В те времена не разрешались ни продуктовые, ни вещевые передачи. Нам могли переводить только 50 рублей (дореформенных) в месяц на лавочку. Три раза в месяц на эти деньги можно было опять же через «кормушку» приобрести что угодно из следующего ассортимента: килограмм белого хлеба, пачку маргарина, 200 граммов конфет «подушечек», зубную щетку и порошок, спички и папиросы и в обязательном порядке лук и чеснок. Всем этим мы делились с Софьей Андреевной. У нее не было ни лавочки, ни своей одежды, и мы очень жалели ее и ухаживали за ней как могли.

Лампочка над дверью горела день и ночь. Зимой, когда в камере было холодно, нам разрешалось спать в одежде и укрываться поверх одеяла верхней одеждой, но ни в коем случае нельзя было держать руки под одеялом. Стоило во сне машинально спрятать руки под одеяло, как гремел засов и раздавался грубый окрик: «Руки, руки». Просыпалась вся камера. Имелось в виду, что ночью, держа руки под одеялом, мы могли разорвать на куски простыни и сплести из них веревку. А дальше что? Неизвестно, что дальше...

Постепенно мы втягивались в режим, в однообразие существования. Состояние духа было угнетенное. Мы были глубоко несчастны, так как не знали, что делается дома, что с детьми, с нашими мужьями. Что будет с нами дальше? Вернемся мы когда-нибудь в жизнь?

Чаще всего на допросы вызывали Софью Андреевну. Когда она возвращалась и мы начинали ее расспрашивать, она отвечала только: «Мучают и все! Мучают меня!» И залезала под одеяло, укрывалась с головой и ни о чем ни с кем не хотела говорить.

Когда вызывали Юлию Николаевну, она на допросах главным образом писала письма Андрею Николаевичу, причем следователь требовал, чтобы письма эти писались как бы из дома. Она должна была писать успокоительные письма. Дело в том, что Туполева содержали не в камере, а в особых условиях заключения, где он руководил авиаконструкторским бюро. Соглашался работать он только в том случае, если будет уверен, что жена его дома с детьми. Вот она и писала ему по приказу следователя, помогая обманывать его, лишь бы он мог работать, не волнуясь за нее и де-

 

 

- 269 -

тей. Тут ее интересы совпадали с интересами наших тюремщиков.
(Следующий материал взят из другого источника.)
-- ==== Sys2Proof/Machine/Calendar.lean ====
section
/-! DEFINITION. The Occasion Calendar's operations: occasion dates and dues, firing, actions, contexts, jumps and dusk
(chapter 8). -/

namespace Sys2Proof.Machine

/-! ## Occasion dates and dues (R125, R126) -/

/-- R125: the date of a day number matches the recurrence. -/
def recurs (r : Recurrence) (day : Nat) : Bool :=
  let d := dateOfDay day
  match r with
  | .once x => d == x
  | .daily => true
  | .weekly w => w.getLsbD (weekdayIndex day)
  | .monthlyNth week weekday months => months.getLsbD (d.month - 1) && d.day == nthWeekday d.year d.month week weekday
  | .annual month dayOfMonth => d.month == month && d.day == dayOfMonth

/-- R125: the date of a day number is an occasion date. -/
def isOccasionDate (c : OccasionConfig) (day : Nat) : Bool :=
  c.firstDate.all (fun x => decide (dayNumber x ≤ day)) && c.lastDate.all (fun x => decide ((day : Int) ≤ dayNumber x))
    && recurs c.recurrence day

/-- R126: the entry of the Dusk Table for a date. -/
def duskWeek (day : Nat) : Nat := (dayOfYear (dateOfDay day) - 1) / 7

/-- R126: the table dusk of a date, as a standard instant. -/
def State.tableDuskOf (s : State) (day : Nat) : Nat :=
  day * Config.daySeconds + (s.calendar.duskTable.getD (duskWeek day) 0) * 60

/-- R126: the dusk of a date, the confirmed instant while one is held for it. -/
def State.duskOf (s : State) (day : Nat) : Nat :=
  match s.calendar.confirmed with
  | some x => if x.day = day then x.instant else s.tableDuskOf day
  | none => s.tableDuskOf day

/-- R126: the due instant of an occasion date; a DUSK due of its last date may lie past the range of R4 (log entry 70). -/
def State.dueInstant (s : State) (a : Anchor) (day : Nat) : Int :=
  match a with
  | .clock h m sec =>
    let rule := s.time.settings.rule
    match readLocal rule (day * Config.daySeconds + (h * 3600 + m * 60 + sec) : Nat) with
    | some t => t
    | none => summerStart rule (dateOfDay day).year
  | .dusk offset => (s.duskOf day : Int) + offset * 60

/-- R127: the due of an occasion date when it lies later than `bound`. -/
def State.dueAfter (s : State) (c : OccasionConfig) (bound day : Nat) : Option Due :=
  if isOccasionDate c day then
    let t := s.dueInstant c.anchor day
    if (bound : Int) < t then some { instant := t.toNat, day := day } else none
  else none

/-- The earlier of two dues. -/
def earlier (a b : Option Due) : Option Due :=
  match a, b with
  | none, y => y
  | x, none => x
  | some x, some y => if y.instant < x.instant then some y else some x

/-- R127: searches `fuel` days from `day` on. The due of the day after the first one found may be the earlier of the two, when a
confirmed dusk stands for it. -/
def State.searchDue (s : State) (c : OccasionConfig) (bound : Nat) : Nat → Nat → Option Due
  | 0, _ => none
  | fuel + 1, day =>
    match s.dueAfter c bound day with
    | some x => if fuel = 0 then some x else earlier (some x) (s.dueAfter c bound (day + 1))
    | none => s.searchDue c bound fuel (day + 1)

/-- The first day a search has to look at: the window's, or ONCE's, and no day more than two before the bound's. -/
def searchFrom (c : OccasionConfig) (bound : Nat) : Nat :=
  let once := match c.recurrence with
    | .once d => (dayNumber d).toNat
    | _ => 0
  max (bound / Config.daySeconds - 2) (max once (c.firstDate.elim 0 fun d => (dayNumber d).toNat))

/-- R125: the day after the last one a search looks at, within 2199-12-31. -/
def searchTo (c : OccasionConfig) : Nat :=
  let once := match c.recurrence with
    | .once d => (dayNumber d).toNat + 1
    | _ => Config.rangeDays
  min Config.rangeDays (min once (c.lastDate.elim Config.rangeDays fun d => (dayNumber d).toNat + 1))

/-- R127: the next due, later than now and later than last fired. -/
def State.computeDue (s : State) (c : OccasionConfig) (lastFired : Option Nat) : Option Due :=
  let bound := max s.time.standard (lastFired.getD 0)
  let day := searchFrom c bound
  s.searchDue c bound (searchTo c - day) day

/-- R127: the next due, none while the time is invalid. -/
def State.nextDue (s : State) (c : OccasionConfig) (lastFired : Option Nat) : Option Due :=
  if s.time.valid then s.computeDue c lastFired else none

/-- R127: an occasion whose next due is recomputed, no longer waiting: ARMED without one becomes SPENT while the time is valid,
and FIRING keeps its state. -/
def State.withNextDue (s : State) (o : Occasion) : Occasion :=
  let due := s.nextDue o.config o.lastFired
  { o with due := due, waiting := false,
           state := if o.state = .armed ∧ due = none ∧ s.time.valid then .spent else o.state }

/-! ## The due list (R128, R129) -/

/-- R128: due-list order of two slots with their next dues. -/
def dueBefore (a b : Nat × Occasion) : Bool :=
  match a.2.due, b.2.due with
  | some x, some y =>
    x.instant < y.instant
      || (x.instant == y.instant
          && (b.2.config.priority < a.2.config.priority || (a.2.config.priority == b.2.config.priority && a.1 < b.1)))
  | some _, none => true
  | none, _ => false

/-- Places a slot in due-list order. -/
def insertDue (x : Nat × Occasion) : List (Nat × Occasion) → List (Nat × Occasion)
  | [] => [x]
  | y :: rest => if dueBefore x y then x :: y :: rest else y :: insertDue x rest

/-- The occupied slots whose occasion passes a test, in due-list order. -/
def State.occasionsWhere (s : State) (test : Occasion → Bool) : List (Nat × Occasion) :=
  (List.range Config.occasions).foldl
    (fun l i =>
      match (s.occasionSlot i).record with
      | some o => if test o then insertDue (i, o) l else l
      | none => l) []

/-- R128: the due list, as slots in order. -/
def State.dueList (s : State) : List (Nat × Occasion) := s.occasionsWhere fun o => o.due.isSome

/-- R129: the current standard instant is at or later than the next due. -/
def Occasion.isReached (o : Occasion) (now : Nat) : Bool := o.due.any fun d => d.instant ≤ now

/-- R129: the current standard instant is later than next due plus grace, a sum also past the range of R4 (log entry 70). -/
def Occasion.gracePassed (o : Occasion) (now : Nat) : Bool := o.due.any fun d => d.instant + o.config.grace * 60 < now

/-- R129: the slots reached, in due-list order. -/
def State.reachedSlots (s : State) : List Nat :=
  (s.occasionsWhere fun o => o.isReached s.time.standard).map (·.1)

/-- R129: the lowest-numbered free context. -/
def State.freeContext (s : State) : Option Nat := (List.range Config.contexts).find? fun i => (s.context i).isNone

/-! ## Actions (R132 to R134) -/

/-- R132: the entry a PLAY action offers; its expiry is the sum also past the range of R4 (log entry 70). -/
def playEntry (o : Occasion) (c : Context) (context place : Nat) (a : ContextAction) (tune : Handle) (transposition : Int)
    (repeats : Nat) (yields : Bool) : Entry :=
  offer (.occasion c.occasion context place) (.tune tune) transposition repeats o.config.priority yields
    (some (a.start + o.config.grace * 60)) 0

/-- R132: a PLAY action starts. -/
def State.startPlay (s : State) (holds : Bool) (context place : Nat) (tune : Handle) (e : Entry) : State :=
  if holds && s.namesLive tune then (s.arrive e).1
  else
    let s := if holds then s.dropRef tune else s
    s.finishAction context place (Outcome.plain .refused .noRecord)

/-- R133: a TOLL action starts. -/
def State.startToll (s : State) (occasion : Handle) (context place bell interval blows velocity : Nat) : State :=
  match s.tollChannel bell with
  | .error r => s.finishAction context place (Outcome.plain .refused r)
  | .ok channel =>
    (s.setPhase context place (.active (.toll channel))).acceptToll channel bell interval blows velocity
      (.action occasion context place)

/-- R133: a SWING action starts. -/
def State.startSwingAction (s : State) (context place bell minutes : Nat) : State :=
  match s.swingRefusal bell with
  | some r => s.finishAction context place (Outcome.plain .refused r)
  | none => (s.setPhase context place (.active (.bell bell))).acceptSwing bell minutes (.action context place)

/-- R134: the scene of an action can be used. -/
def State.sceneLive (s : State) (h : Handle) : Bool := (s.findScene h).any fun x => x.state == .live

/-- R134, R162: a SCENE UP action. DESIGN CHOICE: an end instant past 2199-12-31 23:59:59 is kept as the sum, beyond the range of R4
(log entry 70). -/
def State.sceneUp (s : State) (occasion : Handle) (context place : Nat) (scene : Handle) (hold : Nat) : State :=
  if s.sceneLive scene then
    match s.raiseScene scene with
    | (s', .raised) =>
      let (s', made) := s'.makeStanding scene (s.time.standard + hold * 60) (.occasion occasion)
      s'.finishAction context place (Outcome.plain .done (if made then .none else .notStanding))
    | (s', .full) => s'.finishAction context place (Outcome.plain .refused .full)
    | (s', .noRecord) => s'.finishAction context place (Outcome.plain .refused .noRecord)
    | (s', .notLive) => s'.finishAction context place (Outcome.plain .refused .noRecord)
  else s.finishAction context place (Outcome.plain .refused .noRecord)

/-- R134: a SCENE DOWN action. -/
def State.sceneDown (s : State) (context place : Nat) (scene : Handle) : State :=
  if s.sceneLive scene then (s.lowerAndRemove scene).finishAction context place (Outcome.plain .done)
  else s.finishAction context place (Outcome.plain .refused .noRecord)

/-- R132 to R134: a WAITING action starts in its owning block or is refused. -/
def State.startAction (s : State) (c : Context) (o : Occasion) (context place : Nat) (a : ContextAction) (holds : Bool) :
    State :=
  match a.kind with
  | .play tune transposition repeats yields =>
    s.startPlay holds context place tune (playEntry o c context place a tune transposition repeats yields)
  | .toll bell interval blows velocity => s.startToll c.occasion context place bell interval blows velocity
  | .swing bell minutes => s.startSwingAction context place bell minutes
  | .sceneUp scene hold => s.sceneUp c.occasion context place scene hold
  | .sceneDown scene => s.sceneDown context place scene
  | .silence minutes => (s.silence minutes).finishAction context place (Outcome.plain .done)

/-- R132: the action at a place starts when it is WAITING and its start instant has come. -/
def State.startIfDue (s : State) (context place : Nat) : State :=
  match s.context context with
  | none => s
  | some c =>
    match c.actions[place]?, s.findOccasion c.occasion with
    | some a, some o =>
      match a.phase with
      | .waiting holds => if a.start ≤ s.time.standard then s.startAction c o context place a holds else s
      | .active _ => s
      | .done => s
    | _, _ => s

/-- R132: actions of one context start in action-number order. -/
def State.startDueActions (s : State) (context : Nat) : State := eachIndex 4 (fun place s => s.startIfDue context place) s

/-- The places of a context whose WAITING actions are due. -/
def Context.duePlaces (c : Context) (now : Nat) : List Nat :=
  (List.range c.actions.length).filter fun i =>
    match c.actions[i]? with
    | some a => (match a.phase with | .waiting _ => a.start ≤ now | .active _ => false | .done => false)
    | none => false

/-! ## Firing (R129 to R131) -/

/-- R130 step 2: takes the reference of one PLAY action; the action holds a granted one. Its start instant is the sum also past the
range of R4 (log entry 70). -/
def State.takeForAction (s : State) (due : Nat) (a : Action) : State × ContextAction :=
  let start := due + a.offset
  match a.kind with
  | .play tune _ _ _ =>
    match s.takeRefusal tune with
    | none => (s.takeRef tune, { kind := a.kind, start := start, phase := .waiting true })
    | some _ => (s, { kind := a.kind, start := start, phase := .waiting false })
  | _ => (s, { kind := a.kind, start := start, phase := .waiting false })

/-- R130 steps 1 and 2: the action list is copied, references taken in action order. -/
def takeActions (due : Nat) : List Action → State → State × List ContextAction
  | [], s => (s, [])
  | a :: rest, s =>
    let (s, x) := s.takeForAction due a
    let (s, xs) := takeActions due rest s
    (s, x :: xs)

/-- R130: an occasion fires into a free context; actions already due start at once. -/
def State.fire (s : State) (slot context : Nat) (o : Occasion) (due : Nat) : State :=
  let h : Handle := { slot := slot, gen := (s.occasionSlot slot).gen }
  let (s, actions) := takeActions due o.config.actions s
  let s := s.setContext context (some { occasion := h, due := due, actions := actions })
  let fired : Occasion :=
    { o with lastFired := some due, outcome := o.config.actions.map fun _ => Outcome.plain .pending, state := .firing,
             context := some context }
  let s := s.putOccasion slot (s.withNextDue fired)
  s.startDueActions context

/-- R129: a MISSED firing. -/
def State.missOccasion (s : State) (slot : Nat) (o : Occasion) : State :=
  let o : Occasion := { o with missed := min 255 (o.missed + 1) }
  (s.putOccasion slot (s.withNextDue o)).raise .occasionMissed

/-- R129: the occasion waits for a context, its next due unchanged; waiting is working state. -/
def State.setWaiting (s : State) (slot : Nat) (o : Occasion) : State :=
  s.setOccasionSlot slot { s.occasionSlot slot with record := some { o with waiting := true } }

/-- R129, R131: the due of an occasion is reached. -/
def State.reach (s : State) (slot : Nat) : State :=
  match (s.occasionSlot slot).record with
  | none => s
  | some o =>
    match o.due with
    | none => s
    | some d =>
      if o.state = .firing then s.missOccasion slot o
      else if o.state = .armed then
        if o.gracePassed s.time.standard then s.missOccasion slot o
        else
          match s.freeContext with
          | some context => s.fire slot context o d.instant
          | none => s.setWaiting slot o
      else s

/-- R129: the due of the first occasion in due-list order that is not already waiting (log entry 35). -/
def State.reachFirst (s : State) : State :=
  match s.occasionsWhere fun o => o.isReached s.time.standard && !o.waiting with
  | [] => s
  | x :: _ => s.reach x.1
Мне со следователем очень повезло. Теперь, наверное, следователи имеют юридическое образование, а в те времена, видимо, профессионалов следователей не хватало, на эту роль мобилизовывали молодых ребят-комсомольцев. Моему Данилину, наверное, наскоро объяснили, как надо вести протоколы следствия и что он будет иметь дело со страшными «врагами народа». По-видимому, он во мне такого врага не признал, и разговаривал со мной беззлобно, даже миролюбиво. Только если во время допроса кто-нибудь заходил в кабинет, он начинал кричать на меня — демонстрировал вошедшему свою ретивость. Когда тот уходил, Данилин опять превращался в простого, я бы сказала даже, симпатичного парня. Однажды он сказал мне: «Напиши записку отцу, я отнесу и принесу тебе ответ. Только, смотри, в камере ни гу-гу». И пошел к отцу, и принес ответ.

В протоколах, которые я должна была подписывать, Данилин писал: «Отрицает участие в контрреволюционной деятельности мужа». Вероятно, ему заранее давался подстрочник, по которому он должен был писать протоколы следствия. Видно было, что эти протоколы не имеют никакого значения. Спрашивал меня, где мы встречали Новый год, кто там был, знаю ли я, кто из бывших там арестован; почему поехала отдыхать именно в то место, а не в другое. Была ли там назначена встреча и с кем. Я отвечала, что никакой встречи не было. В протоколе записывалось: «Отрицает, что была условленная встреча». И все в таком духе.

В начале 1940 года меня ночью вызвали на допрос после большого перерыва. Данилин был мрачен, протянул мне протокол показаний моей сокамерницы Софьи Андреевны Зайончковской... Я не поверила своим глазам. Там черным по белому ее рукой было написано, что я в камере подробно рассказала о контрреволюционной и шпионской деятельности моего мужа и о том, как я ему в этом помогала. Изложена была масса подробностей о том, чего в действительности не существовало. Можно было только поражаться богатой фантазии сочинителя. Было ли это творчеством Зайончковской или ей только давали переписывать готовый текст? Мне сразу вспомнилось, в каком состоянии она

 

- 270 -

возвращалась с допросов. И это она, о которой мы так трогательно заботились, с которой делились последним, жалея ее.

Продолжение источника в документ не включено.